• **WHAT IS EXPECTED**
Show all the lines in the data below that include the word "HostOp".

• **RECORDS**
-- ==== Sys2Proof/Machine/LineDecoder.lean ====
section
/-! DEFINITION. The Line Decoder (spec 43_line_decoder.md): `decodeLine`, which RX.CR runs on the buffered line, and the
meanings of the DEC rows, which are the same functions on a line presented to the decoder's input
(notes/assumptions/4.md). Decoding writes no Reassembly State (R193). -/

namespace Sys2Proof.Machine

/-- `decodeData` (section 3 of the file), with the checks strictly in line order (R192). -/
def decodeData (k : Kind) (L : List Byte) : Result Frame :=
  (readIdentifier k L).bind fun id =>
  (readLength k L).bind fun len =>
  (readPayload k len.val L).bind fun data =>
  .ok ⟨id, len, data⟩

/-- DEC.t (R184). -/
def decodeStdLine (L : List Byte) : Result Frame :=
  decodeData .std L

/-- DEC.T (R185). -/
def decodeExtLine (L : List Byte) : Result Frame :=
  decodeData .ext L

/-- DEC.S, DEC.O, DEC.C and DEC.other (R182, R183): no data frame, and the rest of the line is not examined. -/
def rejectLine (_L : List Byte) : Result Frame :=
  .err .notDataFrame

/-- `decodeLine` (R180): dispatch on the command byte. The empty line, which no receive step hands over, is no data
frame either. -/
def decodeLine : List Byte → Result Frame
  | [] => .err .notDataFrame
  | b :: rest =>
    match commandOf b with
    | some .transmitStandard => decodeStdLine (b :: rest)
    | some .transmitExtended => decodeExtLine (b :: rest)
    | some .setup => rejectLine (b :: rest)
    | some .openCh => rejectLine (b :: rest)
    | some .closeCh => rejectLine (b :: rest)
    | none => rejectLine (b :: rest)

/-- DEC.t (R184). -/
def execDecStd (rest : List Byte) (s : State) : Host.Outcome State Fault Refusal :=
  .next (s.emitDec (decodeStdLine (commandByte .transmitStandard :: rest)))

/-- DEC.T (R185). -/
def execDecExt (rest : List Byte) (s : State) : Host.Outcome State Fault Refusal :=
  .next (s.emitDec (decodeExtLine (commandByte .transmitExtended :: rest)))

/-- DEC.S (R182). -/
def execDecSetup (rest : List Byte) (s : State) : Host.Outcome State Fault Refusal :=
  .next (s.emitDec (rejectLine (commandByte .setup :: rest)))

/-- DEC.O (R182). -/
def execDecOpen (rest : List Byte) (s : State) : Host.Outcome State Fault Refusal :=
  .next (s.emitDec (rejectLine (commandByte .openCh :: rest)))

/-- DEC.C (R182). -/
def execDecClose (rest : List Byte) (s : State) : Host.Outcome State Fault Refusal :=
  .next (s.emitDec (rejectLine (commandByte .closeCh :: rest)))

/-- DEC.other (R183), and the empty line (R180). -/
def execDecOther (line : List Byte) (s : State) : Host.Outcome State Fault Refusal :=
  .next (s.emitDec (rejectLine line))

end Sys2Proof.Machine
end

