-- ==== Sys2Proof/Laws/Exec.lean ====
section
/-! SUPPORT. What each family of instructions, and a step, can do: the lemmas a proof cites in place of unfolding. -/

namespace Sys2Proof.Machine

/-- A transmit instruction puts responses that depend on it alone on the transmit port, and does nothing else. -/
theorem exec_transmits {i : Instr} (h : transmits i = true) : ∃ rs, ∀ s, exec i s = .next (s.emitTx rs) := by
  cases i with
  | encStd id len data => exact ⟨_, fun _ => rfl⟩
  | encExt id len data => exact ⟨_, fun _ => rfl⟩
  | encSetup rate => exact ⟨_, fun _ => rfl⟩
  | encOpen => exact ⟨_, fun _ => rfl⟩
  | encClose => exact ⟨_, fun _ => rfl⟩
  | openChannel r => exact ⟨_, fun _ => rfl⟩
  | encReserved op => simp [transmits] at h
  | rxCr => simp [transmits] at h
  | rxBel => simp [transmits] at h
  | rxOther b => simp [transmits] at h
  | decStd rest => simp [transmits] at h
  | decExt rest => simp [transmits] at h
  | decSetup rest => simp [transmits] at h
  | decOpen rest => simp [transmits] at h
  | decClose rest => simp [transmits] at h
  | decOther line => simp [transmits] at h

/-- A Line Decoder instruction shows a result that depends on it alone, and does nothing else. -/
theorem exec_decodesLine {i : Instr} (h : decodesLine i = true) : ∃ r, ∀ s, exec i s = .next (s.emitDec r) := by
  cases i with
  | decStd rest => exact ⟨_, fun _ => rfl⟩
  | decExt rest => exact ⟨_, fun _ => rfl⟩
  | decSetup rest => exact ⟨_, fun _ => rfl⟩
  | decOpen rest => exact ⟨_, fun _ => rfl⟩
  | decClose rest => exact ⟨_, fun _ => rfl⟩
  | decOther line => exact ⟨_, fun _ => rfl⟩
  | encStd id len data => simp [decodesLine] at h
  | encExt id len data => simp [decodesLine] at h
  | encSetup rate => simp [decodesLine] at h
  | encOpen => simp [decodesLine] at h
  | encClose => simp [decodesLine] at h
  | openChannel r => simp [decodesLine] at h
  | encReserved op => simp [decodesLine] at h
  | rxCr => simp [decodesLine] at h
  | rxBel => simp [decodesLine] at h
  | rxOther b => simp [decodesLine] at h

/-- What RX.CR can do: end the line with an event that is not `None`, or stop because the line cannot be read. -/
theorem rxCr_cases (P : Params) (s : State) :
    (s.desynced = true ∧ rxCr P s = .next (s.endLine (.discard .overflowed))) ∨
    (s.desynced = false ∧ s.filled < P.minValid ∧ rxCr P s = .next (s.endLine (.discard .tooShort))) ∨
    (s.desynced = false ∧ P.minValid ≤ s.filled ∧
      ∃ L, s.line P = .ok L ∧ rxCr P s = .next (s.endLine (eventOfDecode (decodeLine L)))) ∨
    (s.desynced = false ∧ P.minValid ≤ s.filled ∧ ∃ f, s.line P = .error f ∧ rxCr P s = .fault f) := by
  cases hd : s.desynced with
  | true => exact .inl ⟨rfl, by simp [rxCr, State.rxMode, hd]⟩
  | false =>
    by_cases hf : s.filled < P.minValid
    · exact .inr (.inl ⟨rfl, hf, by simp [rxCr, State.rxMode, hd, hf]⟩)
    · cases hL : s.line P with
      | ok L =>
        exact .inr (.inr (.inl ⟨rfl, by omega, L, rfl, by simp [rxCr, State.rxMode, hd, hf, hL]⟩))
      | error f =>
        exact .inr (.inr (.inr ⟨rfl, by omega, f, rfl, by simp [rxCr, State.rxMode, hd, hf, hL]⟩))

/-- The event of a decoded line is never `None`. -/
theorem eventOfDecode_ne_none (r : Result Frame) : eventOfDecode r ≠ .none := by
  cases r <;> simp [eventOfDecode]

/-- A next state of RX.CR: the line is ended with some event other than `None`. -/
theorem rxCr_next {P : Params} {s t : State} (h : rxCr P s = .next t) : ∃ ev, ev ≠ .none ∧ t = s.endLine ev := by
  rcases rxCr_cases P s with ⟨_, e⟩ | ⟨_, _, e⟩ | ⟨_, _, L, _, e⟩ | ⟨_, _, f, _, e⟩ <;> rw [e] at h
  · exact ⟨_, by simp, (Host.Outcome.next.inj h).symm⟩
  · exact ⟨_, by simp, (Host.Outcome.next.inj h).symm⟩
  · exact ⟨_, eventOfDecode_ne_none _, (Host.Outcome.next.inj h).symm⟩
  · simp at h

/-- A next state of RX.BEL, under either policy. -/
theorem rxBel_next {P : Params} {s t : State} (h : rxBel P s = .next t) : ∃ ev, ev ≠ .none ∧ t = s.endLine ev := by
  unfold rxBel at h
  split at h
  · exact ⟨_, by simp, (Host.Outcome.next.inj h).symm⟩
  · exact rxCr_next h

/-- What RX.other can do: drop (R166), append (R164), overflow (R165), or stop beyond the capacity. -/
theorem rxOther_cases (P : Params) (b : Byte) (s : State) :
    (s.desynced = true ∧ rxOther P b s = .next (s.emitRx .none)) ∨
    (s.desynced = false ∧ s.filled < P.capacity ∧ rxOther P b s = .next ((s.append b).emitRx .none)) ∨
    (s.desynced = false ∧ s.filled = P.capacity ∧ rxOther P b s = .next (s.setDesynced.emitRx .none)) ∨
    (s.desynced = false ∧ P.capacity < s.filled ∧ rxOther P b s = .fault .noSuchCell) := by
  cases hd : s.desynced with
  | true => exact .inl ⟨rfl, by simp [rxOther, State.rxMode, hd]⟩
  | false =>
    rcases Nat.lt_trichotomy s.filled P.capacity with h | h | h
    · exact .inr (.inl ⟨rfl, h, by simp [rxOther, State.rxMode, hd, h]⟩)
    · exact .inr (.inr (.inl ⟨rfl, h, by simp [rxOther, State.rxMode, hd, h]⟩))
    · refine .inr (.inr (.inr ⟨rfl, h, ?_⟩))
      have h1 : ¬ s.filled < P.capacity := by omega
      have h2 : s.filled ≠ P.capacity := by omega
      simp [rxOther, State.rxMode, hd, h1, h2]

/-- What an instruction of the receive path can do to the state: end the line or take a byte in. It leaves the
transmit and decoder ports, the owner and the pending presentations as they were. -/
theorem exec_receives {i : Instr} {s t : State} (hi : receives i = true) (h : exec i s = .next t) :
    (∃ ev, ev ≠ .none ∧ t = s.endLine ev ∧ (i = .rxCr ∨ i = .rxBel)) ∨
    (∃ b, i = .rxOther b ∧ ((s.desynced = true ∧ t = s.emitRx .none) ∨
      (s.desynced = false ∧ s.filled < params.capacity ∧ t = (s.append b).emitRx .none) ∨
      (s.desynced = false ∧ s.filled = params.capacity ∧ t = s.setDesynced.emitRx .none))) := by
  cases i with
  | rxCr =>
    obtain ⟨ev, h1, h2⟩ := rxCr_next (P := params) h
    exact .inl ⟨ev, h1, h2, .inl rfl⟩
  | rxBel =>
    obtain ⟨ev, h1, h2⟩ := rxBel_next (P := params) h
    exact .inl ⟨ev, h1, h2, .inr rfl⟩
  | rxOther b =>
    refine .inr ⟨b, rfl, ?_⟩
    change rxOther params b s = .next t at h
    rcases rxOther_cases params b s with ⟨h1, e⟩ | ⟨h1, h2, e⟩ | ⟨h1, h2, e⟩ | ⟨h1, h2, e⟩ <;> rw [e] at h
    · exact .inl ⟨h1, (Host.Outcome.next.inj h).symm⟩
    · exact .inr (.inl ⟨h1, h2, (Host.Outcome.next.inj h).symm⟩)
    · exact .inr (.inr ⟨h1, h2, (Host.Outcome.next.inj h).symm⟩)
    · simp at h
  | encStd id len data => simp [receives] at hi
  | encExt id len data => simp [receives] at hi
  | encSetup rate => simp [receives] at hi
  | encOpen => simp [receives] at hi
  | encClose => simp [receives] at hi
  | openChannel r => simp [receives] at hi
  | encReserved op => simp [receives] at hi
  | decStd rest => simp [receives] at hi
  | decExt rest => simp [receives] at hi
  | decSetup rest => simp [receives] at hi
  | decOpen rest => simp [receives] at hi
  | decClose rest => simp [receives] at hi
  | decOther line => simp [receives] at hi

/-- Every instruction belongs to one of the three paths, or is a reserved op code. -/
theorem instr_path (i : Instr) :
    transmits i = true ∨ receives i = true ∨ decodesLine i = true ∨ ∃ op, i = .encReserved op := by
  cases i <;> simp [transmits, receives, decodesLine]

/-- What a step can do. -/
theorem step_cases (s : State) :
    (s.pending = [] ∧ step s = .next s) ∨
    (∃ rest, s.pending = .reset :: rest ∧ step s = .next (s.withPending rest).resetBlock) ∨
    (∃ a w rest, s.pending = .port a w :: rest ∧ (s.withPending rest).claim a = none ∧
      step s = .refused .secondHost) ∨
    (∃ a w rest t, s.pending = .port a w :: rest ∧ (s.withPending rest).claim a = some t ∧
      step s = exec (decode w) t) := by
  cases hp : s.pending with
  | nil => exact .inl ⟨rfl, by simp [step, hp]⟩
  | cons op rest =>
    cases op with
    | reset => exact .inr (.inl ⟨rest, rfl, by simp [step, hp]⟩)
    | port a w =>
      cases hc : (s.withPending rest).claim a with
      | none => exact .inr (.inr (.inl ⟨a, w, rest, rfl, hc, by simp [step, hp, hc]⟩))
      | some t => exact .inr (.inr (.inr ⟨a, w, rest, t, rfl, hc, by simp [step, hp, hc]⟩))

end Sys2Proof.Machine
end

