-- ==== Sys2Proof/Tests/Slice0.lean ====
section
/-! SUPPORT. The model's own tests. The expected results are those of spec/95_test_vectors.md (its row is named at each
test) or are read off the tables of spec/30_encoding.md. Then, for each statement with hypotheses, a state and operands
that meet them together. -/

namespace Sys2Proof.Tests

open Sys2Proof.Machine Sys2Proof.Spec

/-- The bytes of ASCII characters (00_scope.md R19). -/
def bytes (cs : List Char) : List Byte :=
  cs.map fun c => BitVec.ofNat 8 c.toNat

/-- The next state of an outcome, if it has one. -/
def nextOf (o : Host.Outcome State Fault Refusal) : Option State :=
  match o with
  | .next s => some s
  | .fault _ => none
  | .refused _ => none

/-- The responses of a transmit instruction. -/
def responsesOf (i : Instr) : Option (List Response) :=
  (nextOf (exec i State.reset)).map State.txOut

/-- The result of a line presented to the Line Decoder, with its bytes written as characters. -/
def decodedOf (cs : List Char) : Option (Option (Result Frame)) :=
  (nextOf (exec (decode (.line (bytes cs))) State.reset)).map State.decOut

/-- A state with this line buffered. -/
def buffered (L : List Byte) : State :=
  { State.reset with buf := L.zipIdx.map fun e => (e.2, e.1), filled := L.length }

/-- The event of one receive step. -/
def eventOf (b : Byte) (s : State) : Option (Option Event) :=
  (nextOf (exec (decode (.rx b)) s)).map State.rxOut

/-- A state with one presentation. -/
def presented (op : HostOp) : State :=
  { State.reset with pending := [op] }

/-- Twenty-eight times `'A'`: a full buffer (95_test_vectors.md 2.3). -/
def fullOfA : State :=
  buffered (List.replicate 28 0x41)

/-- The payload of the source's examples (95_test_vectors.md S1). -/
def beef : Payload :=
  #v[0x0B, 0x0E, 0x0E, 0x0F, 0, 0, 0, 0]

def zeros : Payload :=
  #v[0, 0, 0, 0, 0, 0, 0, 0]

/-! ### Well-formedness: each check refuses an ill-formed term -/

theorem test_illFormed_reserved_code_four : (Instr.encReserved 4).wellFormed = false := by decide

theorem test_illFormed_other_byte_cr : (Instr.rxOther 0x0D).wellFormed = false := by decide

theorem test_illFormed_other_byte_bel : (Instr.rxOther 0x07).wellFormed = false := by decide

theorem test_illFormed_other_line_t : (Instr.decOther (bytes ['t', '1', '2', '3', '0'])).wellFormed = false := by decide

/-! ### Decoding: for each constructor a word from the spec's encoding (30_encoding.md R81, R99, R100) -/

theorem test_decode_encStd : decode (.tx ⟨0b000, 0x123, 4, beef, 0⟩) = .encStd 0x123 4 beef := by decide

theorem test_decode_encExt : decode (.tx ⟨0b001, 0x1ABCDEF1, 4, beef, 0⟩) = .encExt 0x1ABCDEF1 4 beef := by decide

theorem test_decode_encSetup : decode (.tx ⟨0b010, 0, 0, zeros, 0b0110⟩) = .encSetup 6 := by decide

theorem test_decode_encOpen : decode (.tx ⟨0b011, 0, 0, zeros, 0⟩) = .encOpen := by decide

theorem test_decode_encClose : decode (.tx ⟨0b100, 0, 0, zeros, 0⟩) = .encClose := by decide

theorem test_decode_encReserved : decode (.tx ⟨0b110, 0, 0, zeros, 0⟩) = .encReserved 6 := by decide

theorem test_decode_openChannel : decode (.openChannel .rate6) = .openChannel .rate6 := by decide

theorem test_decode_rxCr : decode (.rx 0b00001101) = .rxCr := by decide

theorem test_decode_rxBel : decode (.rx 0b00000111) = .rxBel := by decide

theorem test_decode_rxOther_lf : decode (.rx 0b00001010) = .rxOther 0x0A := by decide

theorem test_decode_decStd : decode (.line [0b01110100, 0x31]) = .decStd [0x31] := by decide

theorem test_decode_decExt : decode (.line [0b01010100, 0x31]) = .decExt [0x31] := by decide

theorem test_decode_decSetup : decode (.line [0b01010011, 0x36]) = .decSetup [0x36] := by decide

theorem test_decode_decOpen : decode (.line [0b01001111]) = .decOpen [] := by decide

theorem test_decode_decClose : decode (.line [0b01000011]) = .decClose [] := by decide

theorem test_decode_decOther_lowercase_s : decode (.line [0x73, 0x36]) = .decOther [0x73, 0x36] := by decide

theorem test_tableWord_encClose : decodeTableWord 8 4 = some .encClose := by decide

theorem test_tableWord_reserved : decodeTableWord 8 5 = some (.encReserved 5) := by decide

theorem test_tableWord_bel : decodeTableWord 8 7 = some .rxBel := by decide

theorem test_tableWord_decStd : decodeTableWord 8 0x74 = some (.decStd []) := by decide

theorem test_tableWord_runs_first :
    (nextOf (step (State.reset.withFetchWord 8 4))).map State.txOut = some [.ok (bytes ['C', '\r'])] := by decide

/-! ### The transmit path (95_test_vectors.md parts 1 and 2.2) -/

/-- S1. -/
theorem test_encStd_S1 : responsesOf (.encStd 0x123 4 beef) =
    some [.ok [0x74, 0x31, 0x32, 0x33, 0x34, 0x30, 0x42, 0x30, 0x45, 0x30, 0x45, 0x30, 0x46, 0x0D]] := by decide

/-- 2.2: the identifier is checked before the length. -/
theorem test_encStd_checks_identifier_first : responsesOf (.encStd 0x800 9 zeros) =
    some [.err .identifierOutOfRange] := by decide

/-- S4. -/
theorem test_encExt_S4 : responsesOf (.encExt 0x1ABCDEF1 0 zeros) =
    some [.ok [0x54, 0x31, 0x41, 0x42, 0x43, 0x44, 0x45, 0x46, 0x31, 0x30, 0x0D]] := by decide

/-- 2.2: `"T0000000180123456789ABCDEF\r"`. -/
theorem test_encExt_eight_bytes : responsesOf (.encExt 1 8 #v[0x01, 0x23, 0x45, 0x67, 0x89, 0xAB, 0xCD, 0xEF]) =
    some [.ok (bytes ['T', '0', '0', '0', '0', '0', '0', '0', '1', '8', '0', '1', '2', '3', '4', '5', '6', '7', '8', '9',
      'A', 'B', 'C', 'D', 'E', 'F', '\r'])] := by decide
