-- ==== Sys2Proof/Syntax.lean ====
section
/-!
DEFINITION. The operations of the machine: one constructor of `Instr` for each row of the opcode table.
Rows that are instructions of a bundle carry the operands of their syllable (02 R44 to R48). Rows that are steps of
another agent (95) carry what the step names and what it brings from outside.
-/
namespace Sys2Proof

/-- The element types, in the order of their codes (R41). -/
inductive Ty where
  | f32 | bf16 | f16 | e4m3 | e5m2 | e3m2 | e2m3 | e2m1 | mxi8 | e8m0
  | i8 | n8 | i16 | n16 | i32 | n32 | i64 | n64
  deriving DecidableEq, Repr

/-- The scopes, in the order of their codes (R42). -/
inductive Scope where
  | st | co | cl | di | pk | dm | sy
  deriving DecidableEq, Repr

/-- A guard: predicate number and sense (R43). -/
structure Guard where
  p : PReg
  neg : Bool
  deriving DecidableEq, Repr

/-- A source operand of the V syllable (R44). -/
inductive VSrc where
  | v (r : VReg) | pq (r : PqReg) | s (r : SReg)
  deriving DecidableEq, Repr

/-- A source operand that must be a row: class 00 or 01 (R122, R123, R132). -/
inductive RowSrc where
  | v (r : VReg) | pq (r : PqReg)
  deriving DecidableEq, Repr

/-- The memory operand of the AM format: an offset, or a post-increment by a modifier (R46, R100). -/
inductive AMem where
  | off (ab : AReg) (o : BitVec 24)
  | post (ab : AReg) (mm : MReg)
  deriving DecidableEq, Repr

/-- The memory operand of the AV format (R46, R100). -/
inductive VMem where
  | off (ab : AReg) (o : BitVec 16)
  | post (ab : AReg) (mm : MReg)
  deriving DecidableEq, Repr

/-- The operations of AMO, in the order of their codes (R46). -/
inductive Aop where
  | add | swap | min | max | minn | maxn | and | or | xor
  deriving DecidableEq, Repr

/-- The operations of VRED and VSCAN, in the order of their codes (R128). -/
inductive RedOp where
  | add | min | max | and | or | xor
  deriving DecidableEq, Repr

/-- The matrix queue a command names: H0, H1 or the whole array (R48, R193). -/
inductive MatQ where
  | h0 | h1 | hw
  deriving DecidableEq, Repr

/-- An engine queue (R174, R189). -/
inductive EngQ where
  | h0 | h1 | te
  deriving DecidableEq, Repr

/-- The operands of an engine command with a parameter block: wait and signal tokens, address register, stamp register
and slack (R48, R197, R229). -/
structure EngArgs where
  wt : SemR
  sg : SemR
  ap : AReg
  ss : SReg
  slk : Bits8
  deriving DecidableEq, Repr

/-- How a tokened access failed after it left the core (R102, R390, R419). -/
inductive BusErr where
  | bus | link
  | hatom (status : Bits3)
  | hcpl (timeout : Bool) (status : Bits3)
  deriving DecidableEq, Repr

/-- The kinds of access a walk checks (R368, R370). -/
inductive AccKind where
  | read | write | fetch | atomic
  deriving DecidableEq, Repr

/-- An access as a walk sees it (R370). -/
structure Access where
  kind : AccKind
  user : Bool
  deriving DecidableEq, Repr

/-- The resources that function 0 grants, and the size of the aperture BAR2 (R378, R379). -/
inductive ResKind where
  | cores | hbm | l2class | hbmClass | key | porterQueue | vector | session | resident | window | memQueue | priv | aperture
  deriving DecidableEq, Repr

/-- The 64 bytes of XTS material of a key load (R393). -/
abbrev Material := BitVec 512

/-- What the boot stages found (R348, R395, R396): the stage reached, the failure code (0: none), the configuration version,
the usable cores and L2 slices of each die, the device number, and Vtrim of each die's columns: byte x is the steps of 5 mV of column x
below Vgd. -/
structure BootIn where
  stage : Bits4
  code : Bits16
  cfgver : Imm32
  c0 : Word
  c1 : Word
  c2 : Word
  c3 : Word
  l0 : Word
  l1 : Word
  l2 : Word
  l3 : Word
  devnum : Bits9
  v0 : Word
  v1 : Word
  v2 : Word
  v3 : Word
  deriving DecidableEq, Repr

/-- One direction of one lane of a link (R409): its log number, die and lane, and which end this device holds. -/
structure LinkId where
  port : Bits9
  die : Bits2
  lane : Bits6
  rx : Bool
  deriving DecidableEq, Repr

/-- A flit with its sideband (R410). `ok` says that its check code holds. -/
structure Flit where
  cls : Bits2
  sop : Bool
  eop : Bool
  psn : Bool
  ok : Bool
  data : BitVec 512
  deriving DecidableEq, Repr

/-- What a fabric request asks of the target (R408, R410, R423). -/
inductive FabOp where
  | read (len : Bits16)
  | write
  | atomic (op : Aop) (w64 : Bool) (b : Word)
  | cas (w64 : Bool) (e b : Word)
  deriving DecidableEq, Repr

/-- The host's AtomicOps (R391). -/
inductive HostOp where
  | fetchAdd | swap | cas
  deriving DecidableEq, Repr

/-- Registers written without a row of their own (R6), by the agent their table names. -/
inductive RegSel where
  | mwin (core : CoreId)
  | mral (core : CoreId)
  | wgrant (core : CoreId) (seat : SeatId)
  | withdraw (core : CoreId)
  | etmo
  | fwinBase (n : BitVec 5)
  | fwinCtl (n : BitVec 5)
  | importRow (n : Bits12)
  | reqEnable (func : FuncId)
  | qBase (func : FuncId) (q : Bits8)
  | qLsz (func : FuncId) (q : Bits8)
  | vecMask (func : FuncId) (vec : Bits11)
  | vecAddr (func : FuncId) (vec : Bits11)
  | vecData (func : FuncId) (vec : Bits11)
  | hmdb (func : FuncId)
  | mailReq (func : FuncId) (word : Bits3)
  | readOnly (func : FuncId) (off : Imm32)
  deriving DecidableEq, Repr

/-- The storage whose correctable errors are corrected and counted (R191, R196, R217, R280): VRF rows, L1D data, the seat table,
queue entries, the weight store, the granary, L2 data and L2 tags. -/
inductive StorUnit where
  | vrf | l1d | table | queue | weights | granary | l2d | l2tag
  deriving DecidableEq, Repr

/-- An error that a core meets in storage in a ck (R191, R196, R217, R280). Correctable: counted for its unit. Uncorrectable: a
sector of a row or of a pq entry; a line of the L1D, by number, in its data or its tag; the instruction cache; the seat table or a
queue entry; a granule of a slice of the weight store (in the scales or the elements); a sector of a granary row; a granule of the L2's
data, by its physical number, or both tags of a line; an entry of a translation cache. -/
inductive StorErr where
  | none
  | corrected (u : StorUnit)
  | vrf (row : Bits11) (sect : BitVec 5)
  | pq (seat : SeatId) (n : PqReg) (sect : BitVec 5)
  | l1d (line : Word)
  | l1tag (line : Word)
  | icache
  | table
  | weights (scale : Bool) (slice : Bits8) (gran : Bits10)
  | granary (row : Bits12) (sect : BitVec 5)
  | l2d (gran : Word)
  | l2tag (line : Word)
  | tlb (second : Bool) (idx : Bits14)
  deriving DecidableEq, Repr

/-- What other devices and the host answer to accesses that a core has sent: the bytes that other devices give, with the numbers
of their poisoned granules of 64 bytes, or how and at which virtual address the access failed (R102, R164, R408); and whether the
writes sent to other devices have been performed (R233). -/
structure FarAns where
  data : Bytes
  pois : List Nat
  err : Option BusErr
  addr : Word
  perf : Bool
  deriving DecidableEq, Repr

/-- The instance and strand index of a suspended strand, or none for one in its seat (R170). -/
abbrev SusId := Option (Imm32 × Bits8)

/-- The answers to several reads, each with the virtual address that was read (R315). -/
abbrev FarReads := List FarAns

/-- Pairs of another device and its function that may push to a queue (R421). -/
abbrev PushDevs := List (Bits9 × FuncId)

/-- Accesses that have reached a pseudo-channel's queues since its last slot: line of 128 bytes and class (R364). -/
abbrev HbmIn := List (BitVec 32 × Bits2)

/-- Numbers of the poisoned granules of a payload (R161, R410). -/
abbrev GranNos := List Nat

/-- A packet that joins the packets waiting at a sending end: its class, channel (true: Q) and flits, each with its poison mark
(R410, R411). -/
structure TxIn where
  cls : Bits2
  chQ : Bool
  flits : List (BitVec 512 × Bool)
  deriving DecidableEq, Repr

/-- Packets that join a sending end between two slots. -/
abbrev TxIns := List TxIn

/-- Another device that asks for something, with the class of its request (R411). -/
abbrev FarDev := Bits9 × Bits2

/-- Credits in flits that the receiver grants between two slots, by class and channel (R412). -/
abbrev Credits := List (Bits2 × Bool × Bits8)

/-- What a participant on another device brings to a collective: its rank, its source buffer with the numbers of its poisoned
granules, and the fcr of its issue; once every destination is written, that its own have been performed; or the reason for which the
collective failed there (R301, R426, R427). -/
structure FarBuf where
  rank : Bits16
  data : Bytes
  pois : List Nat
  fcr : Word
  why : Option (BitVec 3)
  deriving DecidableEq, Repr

• **RESPONSE TO THIS EXERCISE**
def presented (op : HostOp) : State :=
inductive HostOp where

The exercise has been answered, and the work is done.